La cabeza es la parte del robot que a mi criterio y en cuanto a diseño, lo mejor logrado, estando formada por un rostro en pulido espejo, con dos WebCam de alta definición que hacen la función de ojos y además separados 7 centímetros, (lo mismo que los humanos), conteniendo unos párpados móviles según versión, que ayudan a la interacción con las personas. 
 
Entre los “ojos” tiene una pequeña nariz led de colores, junto a una matriz de leds formando una boca, aunque esta es imperceptible estando el robot apagado.
A ambos lados del rostro y en la parte superior, se encuentran los micrófonos unidireccionales. Las “orejas” de Q.bo están formadas por piezas decorativas en pulido espejo y coronando la cabeza, una antena wifi para la conexión a Internet.

 
En la parte trasera tenemos a ambos lados, sendas tapas para montar opcionalmente dos ultrasonidos más. Y en la espalda nos encontramos con una tapa que da acceso a las terminales de conexión de la placa base Mini-Itx, una pantalla de estado y un interruptor de seguridad. Al sacar dicha tapa triangular, en su interior nos llevamos otra grata sorpresa: un adhesivo numerado con los nombres de las personas que han hecho posible esta criatura. 

 
La zona inferior de Q.bo está preparada para acoger una eventual base de recarga autónoma, al más puro estilo de las aspiradoras robóticas.

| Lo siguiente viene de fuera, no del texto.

-- ==== Sys2Proof/Machine/Reset.lean ====
section
/-!
DEFINITION. Power-up and the RESET request: what each block takes, and the screens enabled by their settings
(R20, R32, R171, R181).
-/

namespace Sys2Proof.Machine

/-- What a reset keeps of the link interface: the frames last sent (DESIGN CHOICE, assumption 28, unsafe), and which of
this link frame's events have been taken. -/
def LinkInterface.restarted (li : LinkInterface) : LinkInterface :=
  { LinkInterface.reset with
    outSlots := li.outSlots, downLane := li.downLane, outLane := li.outLane, upSeen := li.upSeen, downSeen := li.downSeen, worked := li.worked }

/-- Every block but the booth line unit takes its values after a reset, from the table store as it stands: the store's
words, its image, the image-valid flag and the start origin are kept (R181). -/
def State.blocksReset (s : State) : State :=
  { s with
    li := s.li.restarted
    ci := .reset
    ts := { s.ts with state := .idle, elapsed := 0, requestTag := 0 }
    sc := .ofFn fun i => .reset (s.levelPreset i 0)
    de := .ofFn fun i => .reset (s.defaultFormat i)
    eq := .reset
    os := .reset
    am := .reset
    ct := .reset
    ce := ⟨[], .ofFn s.armedAsStored, false⟩ }

/-- A screen enabled by its settings, with no report and no trigger, when its pages are free (R20). -/
def State.autoEnableScreen (s : State) (i : Fin 8) : State :=
  if s.autoEnable i && s.enableFits i then (s.modifyScreen i fun r => { r with state := .idle }).enable i else s

/-- The screens taken in order and enabled by their settings (R20). -/
def State.autoEnableAll (s : State) : State := (List.finRange 8).foldl State.autoEnableScreen s

/-- The blocks reset, the descriptor results taken as no frame is used (R32; DESIGN CHOICE, assumption 29, unsafe), and
the screens enabled. -/
def State.restart (s : State) : State := (s.blocksReset.gather []).autoEnableAll

/-- The booth line unit after a RESET request: the levels sampled in this link frame are taken without an edge, or will
be when they are sampled (R135, R136, R142). -/
def BoothLines.restarted (bl : BoothLines) : BoothLines where
  inputs := bl.inputs.map fun d => .settled d.raw
  outputs := .fill 16 .lowered
  key := .settled bl.key.raw
  sampling := if bl.sampling = .taken then .taken else .asReset

/-- The processor reset in the execution of a RESET request (R181). -/
def State.resetAll (s : State) : State := State.restart { s with bl := s.bl.restarted }

/-- Some screen is in PRESHOW or FEATURE. -/
def State.anyPlaying (s : State) : Bool := (List.finRange 8).any s.playing

/-- Every screen is OFFLINE. -/
def State.allOffline (s : State) : Bool := (List.finRange 8).all fun i => s.screenState i == .offline

/-- The table store at power-up: the pages of a valid image, or all-zero pages (R171). -/
def TableStore.loaded (ts : TableStore) : TableStore :=
  if ts.image.valid then
    { ts with words := ts.image.pages, imageValid := true, startOrigin := .restored }
  else { ts with words := [], imageValid := false, startOrigin := .defaults }

/-- The booth line unit at power-up, the booth lines and the key at these levels (R135, R136, R142). -/
def BoothLines.powered (lines : BitVec 16) (keyLocked : Bool) : BoothLines where
  inputs := .ofFn fun n => .settled (lines.getLsb n)
  outputs := .fill 16 .lowered
  key := .settled keyLocked
  sampling := .taken

/-- Power comes on: the store is loaded, then every block takes its values (R171). -/
def State.powerOn (s : State) (lines : BitVec 16) (keyLocked : Bool) : State :=
  State.restart { s with li := .reset, ts := s.ts.loaded, bl := .powered lines keyLocked }

end Sys2Proof.Machine
end

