/-- A REPORT action of a request queues a CUE report at once, which carries the overrun mark and the lost mark and clears
them, or is dropped where 32 reports wait (R161, R162, R182). -/
def Obligations.ReportActionQueuesACueReport : Prop :=
  ∀ (s : State) (i : Fin 8) (tag screen code : Byte), screenOf screen = some i → s.ready →
    let report : Report := .cue (.request tag) i none (s.ct.clocks.get i).value s.ce.overrun [⟨12, .done, code⟩]
    (s.ci.reports.length < 32 → exec (.reportAction tag screen code) s = .next (State.reply { s with
      ci := { s.ci with reports := s.ci.reports ++ [⟨s.ci.reportLost, report⟩], reportLost := false }
      ce := { s.ce with overrun := false } } tag .ok [12, 0])) ∧
    (32 ≤ s.ci.reports.length → exec (.reportAction tag screen code) s =
      .next (State.reply { s with ci := { s.ci with reportLost := true } } tag .ok [12, 0]))

/-- The oldest trigger is taken and handled against the entries 0 to 255 in order, each on the state that the entries before
it left. An entry fires exactly when it is armed, it is of the trigger's kind and screen (an INPUT trigger's is every
screen), its parameters match, its state mask allows its screen's state as it stood when the trigger was taken, and, of kind
CLOCK, its condition memory is false; the condition memory of a CLOCK entry of the screen of a CLOCK trigger is then its
match, fired or not, and one that does not fire changes nothing else (R150, R151, R152, R153, R155). -/
def Obligations.TriggersAreHandledAgainstEveryEntry : Prop :=
  ∀ (s : State) (trigger : Trigger) (rest : List Trigger), s.ce.triggers = trigger :: rest →
    ∃ at_ : Nat → State, at_ 0 = { s with ce := { s.ce with triggers := rest } } ∧
      exec .triggerHandling s = .next (at_ 256) ∧
      ∀ e : Fin 256, let before := at_ e.val
        let after := at_ (e.val + 1)
        let w0 := s.cueWord e 0
        let w1 := s.cueWord e 1
        let clockMatch (v : ClockValue) : Prop :=
          let equal (low count enable value : Nat) : Prop := flag w1 enable = true → field w1 low count = value
          (flag w1 7 = true ∨ flag w1 15 = true ∨ flag w1 23 = true ∨ flag w1 31 = true) ∧ equal 0 5 7 v.hours ∧
            equal 8 6 15 v.minutes ∧ equal 16 6 23 v.seconds ∧ equal 24 6 31 v.frames
        let follows : Prop := match trigger.event with
          | .clock i v => field w0 16 3 = 0 ∧ field w0 4 3 = i.val ∧ clockMatch v
          | .timer i k => field w0 16 3 = 1 ∧ field w0 4 3 = i.val ∧ field w1 0 1 = k.val
          | .input n edge _ => field w0 16 3 = 2 ∧ field w1 0 4 = n.val ∧
              ((edge = .rise ∧ field w1 8 1 = 0) ∨ (edge = .fall ∧ field w1 8 1 = 1))
          | .alarm i a tier => field w0 16 3 = 3 ∧ field w0 4 3 = i.val ∧ field w1 0 8 = a.val ∧
              ((tier = .warn ∧ field w1 8 2 = 0) ∨ (tier = .trip ∧ field w1 8 2 = 1))
          | .state i st => field w0 16 3 = 4 ∧ field w0 4 3 = i.val ∧ ScreenState.ofCode (field w1 0 3) = some st
        let allowed : Prop := field w0 (8 + (s.screenState (index 8 (field w0 4 3))).code) 1 = 1
        let fires : Prop := (before.ce.cues.get e).armed = true ∧ follows ∧ allowed ∧
          (field w0 16 3 = 0 → (before.ce.cues.get e).memory = false)
        before.cueEntry e = s.cueEntry e ∧
        (∀ i v, trigger.event = .clock i v → field w0 16 3 = 0 → field w0 4 3 = i.val → ∃ holds : Bool,
          (holds = true ↔ clockMatch v) ∧
          (fires → after = (before.fireCue e (s.cueEntry e) trigger).modifyCue e fun r => { r with memory := holds }) ∧
          (¬fires → after = before.modifyCue e fun r => { r with memory := holds })) ∧
        (¬(∃ i v, trigger.event = .clock i v ∧ field w0 16 3 = 0 ∧ field w0 4 3 = i.val) →
          (fires → after = before.fireCue e (s.cueEntry e) trigger) ∧ (¬fires → after = before))

/-- An entry that fires: a ONE_SHOT entry is disarmed first, the actions its count gives are executed in order, each on the
state the one before left, with the entry as their origin and one more than the trigger's depth, and the CUE report is queued
where the report flag is set, an outcome is neither DONE nor DEFERRED or an action is REPORT, with the clock value of before
the first action and the overrun mark, which it clears (R155, R156, R160, R161). The trigger that a CLOCK ZERO, a CLOCK RUN
whose latch changes F, or a STATE or SAFE that changes the state makes is not made above depth 3, and the outcome is then
CASCADE_CUT in place of DONE while the effect stands; the SAFE that a LOST port adds makes its trigger at depth 0; a target
equal to the state or refused makes none, no other action makes one, and its outcome does not depend on the depth (R11, R119,
R158). A kind that names no action is BAD_ACTION and changes nothing (R157). When a RUN corrects F and the sub-frame count is
assumption 11, and the order of the reports of forced falls assumption 45. -/
def Obligations.FiringRunsTheActions : Prop :=
  (∀ (s : State) (e : Fin 256) (trigger : Trigger),
    let c := s.cueEntry e
    let w0 := s.cueWord e 0
    let i : Fin 8 := index 8 (field w0 4 3)
    let codes : List (BitVec 16) := [(s.cueWord e 2).extractLsb' 16 16, (s.cueWord e 2).extractLsb' 0 16,
      (s.cueWord e 3).extractLsb' 16 16, (s.cueWord e 3).extractLsb' 0 16].take (field w0 24 2 + 1)
    ∃ (at_ : Nat → State) (outcome : Nat → ActionOutcome),
      at_ 0 = (if flag w0 1 = true then s.modifyCue e fun r => { r with armed := false } else s) ∧
      (∀ k, k < codes.length → (at_ k).runAction i (.cue e) (trigger.depth + 1) (Action.ofCode (codes.getD k 0)) =
        (at_ (k + 1), outcome k)) ∧
      let done := at_ codes.length
      let kind (k : Nat) : Nat := (codes.getD k 0).toNat / 4096
      let reported : Prop := flag w0 2 = true ∨ ∃ k, k < codes.length ∧
        ((outcome k ≠ .done ∧ outcome k ≠ .deferred) ∨ kind k = 12)
      let report : Report := .cue (.cue e) i (some trigger) (s.ct.clocks.get i).value done.ce.overrun
        ((List.range codes.length).map fun k =>
          ⟨kind k, outcome k, if kind k = 12 then BitVec.ofNat 8 (codes.getD k 0).toNat else 0⟩)
      (¬reported → s.fireCue e c trigger = done) ∧
      (reported → done.ci.reports.length < 32 → s.fireCue e c trigger = { done with
        ci := { done.ci with reports := done.ci.reports ++ [⟨done.ci.reportLost, report⟩], reportLost := false }
        ce := { done.ce with overrun := false } }) ∧
      (reported → 32 ≤ done.ci.reports.length → s.fireCue e c trigger =
        { done with ci := { done.ci with reportLost := true } })) ∧
  ∀ (s : State) (i : Fin 8) (origin : Origin) (depth : Nat),
    let made : ActionOutcome := if depth ≤ 3 then .done else .cascadeCut
    let trigger (event : TriggerEvent) : List Trigger := if depth ≤ 3 then [⟨event, depth⟩] else []
    let rate := s.pictureRate i
    let value := (s.ct.clocks.get i).value
    let zeroed : State := s.modifyClock i fun c => ⟨⟨0, 0, 0, 0⟩, 0, c.running, rate, false⟩
    let corrected : ClockValue := { value with frames := rate.perSecond - 1 }
    let rerated : State := s.modifyClock i fun c =>
      { c with rate := rate, running := true, value := corrected, subFrame := 0 }
    (s.runAction i origin depth (.clock .zero) =
      ((trigger (.clock i ⟨0, 0, 0, 0⟩)).foldl State.pushTrigger zeroed, made)) ∧
    (rate.perSecond ≤ value.frames → s.runAction i origin depth (.clock .run) =
      ((trigger (.clock i corrected)).foldl State.pushTrigger rerated, made)) ∧
    (value.frames < rate.perSecond → s.runAction i origin depth (.clock .run) = (s.modifyClock i fun c =>
      { c with
        rate := rate, running := true
        subFrame := if c.subFrame < rate.frameLength then c.subFrame else 0 }, .done)) ∧
    (∀ (a : Action) (target : ScreenState),
      (∃ code : BitVec 3, a = .state code ∧ ScreenState.ofCode code.toNat = some target) ∨
        (a = .safe ∧ target = .safe) →
      let old := s.screenState i
      let cause : StateCause := match origin with
        | .request tag => .request tag
        | .cue e => .cue e
      let changes : Prop := (old, target) ∈ [(ScreenState.idle, ScreenState.preshow), (.idle, .feature),
          (.idle, .offline), (.idle, .safe), (.preshow, .feature), (.preshow, .idle), (.preshow, .safe),
          (.feature, .idle), (.feature, .safe), (.safe, .idle), (.safe, .offline)] ∨
        (old = .offline ∧ target = .idle ∧ s.ts.state ≠ .restoring ∧ s.bankNeed i (s.activeBank i) ≤ s.freePages)
      (target = old → s.runAction i origin depth a = (s, .done)) ∧
      (target ≠ old → ¬changes → s.runAction i origin depth a =
        (s, if old = .offline ∧ target = .idle ∧ s.ts.state ≠ .restoring then .noSpace else .state)) ∧
      (changes → s.li.up.lock = .locked ∨ target.playing = false → ∃ t, s.runAction i origin depth a = (t, made) ∧
        t.screenState i = target ∧ (∀ j, j ≠ i → t.sc.get j = s.sc.get j) ∧ s.FallsFollow t i old target ∧
        s.ReportsJoin t [] [[.state i old target cause], s.fallReports i old target, s.handedReports i target] ∧
        s.TriggersJoin t (trigger (.state i target))) ∧
      (changes → s.li.up.lock = .lost → target.playing = true → ∃ t, s.runAction i origin depth a = (t, made) ∧
        t.screenState i = .safe ∧ (t.sc.get i).resume = some target ∧ (t.sc.get i).cause = some .link ∧
        (∀ j, j ≠ i → t.sc.get j = s.sc.get j) ∧ s.FallsFollow t i target .safe ∧
        s.ReportsJoin t [.state i old target cause]
          [[.state i target .safe .link], s.fallReports i target .safe, s.handedReports i .safe] ∧
        s.TriggersJoin t (trigger (.state i target) ++ [⟨.state i .safe, 0⟩]))) ∧
    (∀ (code : BitVec 3), ScreenState.ofCode code.toNat = none →
      s.runAction i origin depth (.state code) = (s, .state)) ∧
    (∀ (a : Action) (other : Nat), (s.runAction i origin depth a).1 =
        { (s.runAction i origin other a).1 with ce := (s.runAction i origin depth a).1.ce } ∧
      (a = .clock .stop ∨ (a.kind ≠ 1 ∧ a.kind ≠ 2 ∧ a.kind ≠ 10) →
        s.runAction i origin depth a = s.runAction i origin other a ∧
          (s.runAction i origin depth a).1.ce.triggers = s.ce.triggers ∧
          (s.runAction i origin depth a).2 ≠ .cascadeCut)) ∧
    ∀ k, s.runAction i origin depth (.unnamed k) = (s, .badAction)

Ahora pasamos a ver qué esconde el interior de Q.bo y ver si sigue la misma tónica de alta calidad como lo que llevamos visto hasta ahora:

 
Otra grata sorpresa, aún mayor si cabe. Todo el interior se presenta muy bien organizado y cuidado hasta el más mínimo detalle, con los cables bien agrupados. En el centro, el corazón del robot, un procesador i3 de bajo consumo, incrustado en una placa base Intel en formato Mini-ITX. A la derecha de la placa, el disco SSD y a la parte de abajo, la placa controladora de los motores, ultrasonidos e infrarrojos. Detrás de la placa base, oculta en la fotografía, una batería Life-Po con una autonomía media de unas 3 horas y los motores EMG30 que mueven las grandes ruedas del robot. Además dispone de diversas controladoras situadas en la cabeza, junto a cuatro servos para los movimiento de los párpados, cabeza, etc, etc. Todo un concentrado de tecnología en un espacio reducido y muy bien planificado.

Después de observar todo el interior detenidamente, no cabe duda de que tengo ante mí, una plataforma robótica de una calidad impresionante, que está a un nivel superior que lo visto hasta ahora y creo firmemente que los aficionados tenemos que estar de enhorabuena ante esta pequeña obra de ingeniería.
Teniendo entre nosotros una plataforma estándar y Open Source como Q.bo, el avance en Inteligencia Artificial debería ser exponencial. Para ello, se cuenta con una comunidad de usuarios que a través de diversas herramientas (foro, Wiki, etc) tratarán de desarrollar nuevo hardware para el robot, así como nuevas aplicaciones de software y evolucionar su sistema operativo específico (OpenQ.bo distro), creado por TheCorpora y basado en una distribución Linux de Ubuntu.

Sólo queda felicitar a todo el equipo de desarrollo de TheCorpora por tan magnífico trabajo realizado en esta creación.
¡Q.bo ya es una realidad!

3 comentarios:

Juan Rived dijo...

Es el post que me hubiera gustado hacer yo, enhorabuena por el post y por el precioso Q.bo!

Juan Rived dijo...
Este comentario ha sido eliminado por el autor.
Ramon mas alberola dijo...

Gracias Juan. Te comprendo porque sé que eres un gran seguidor de Q.bo.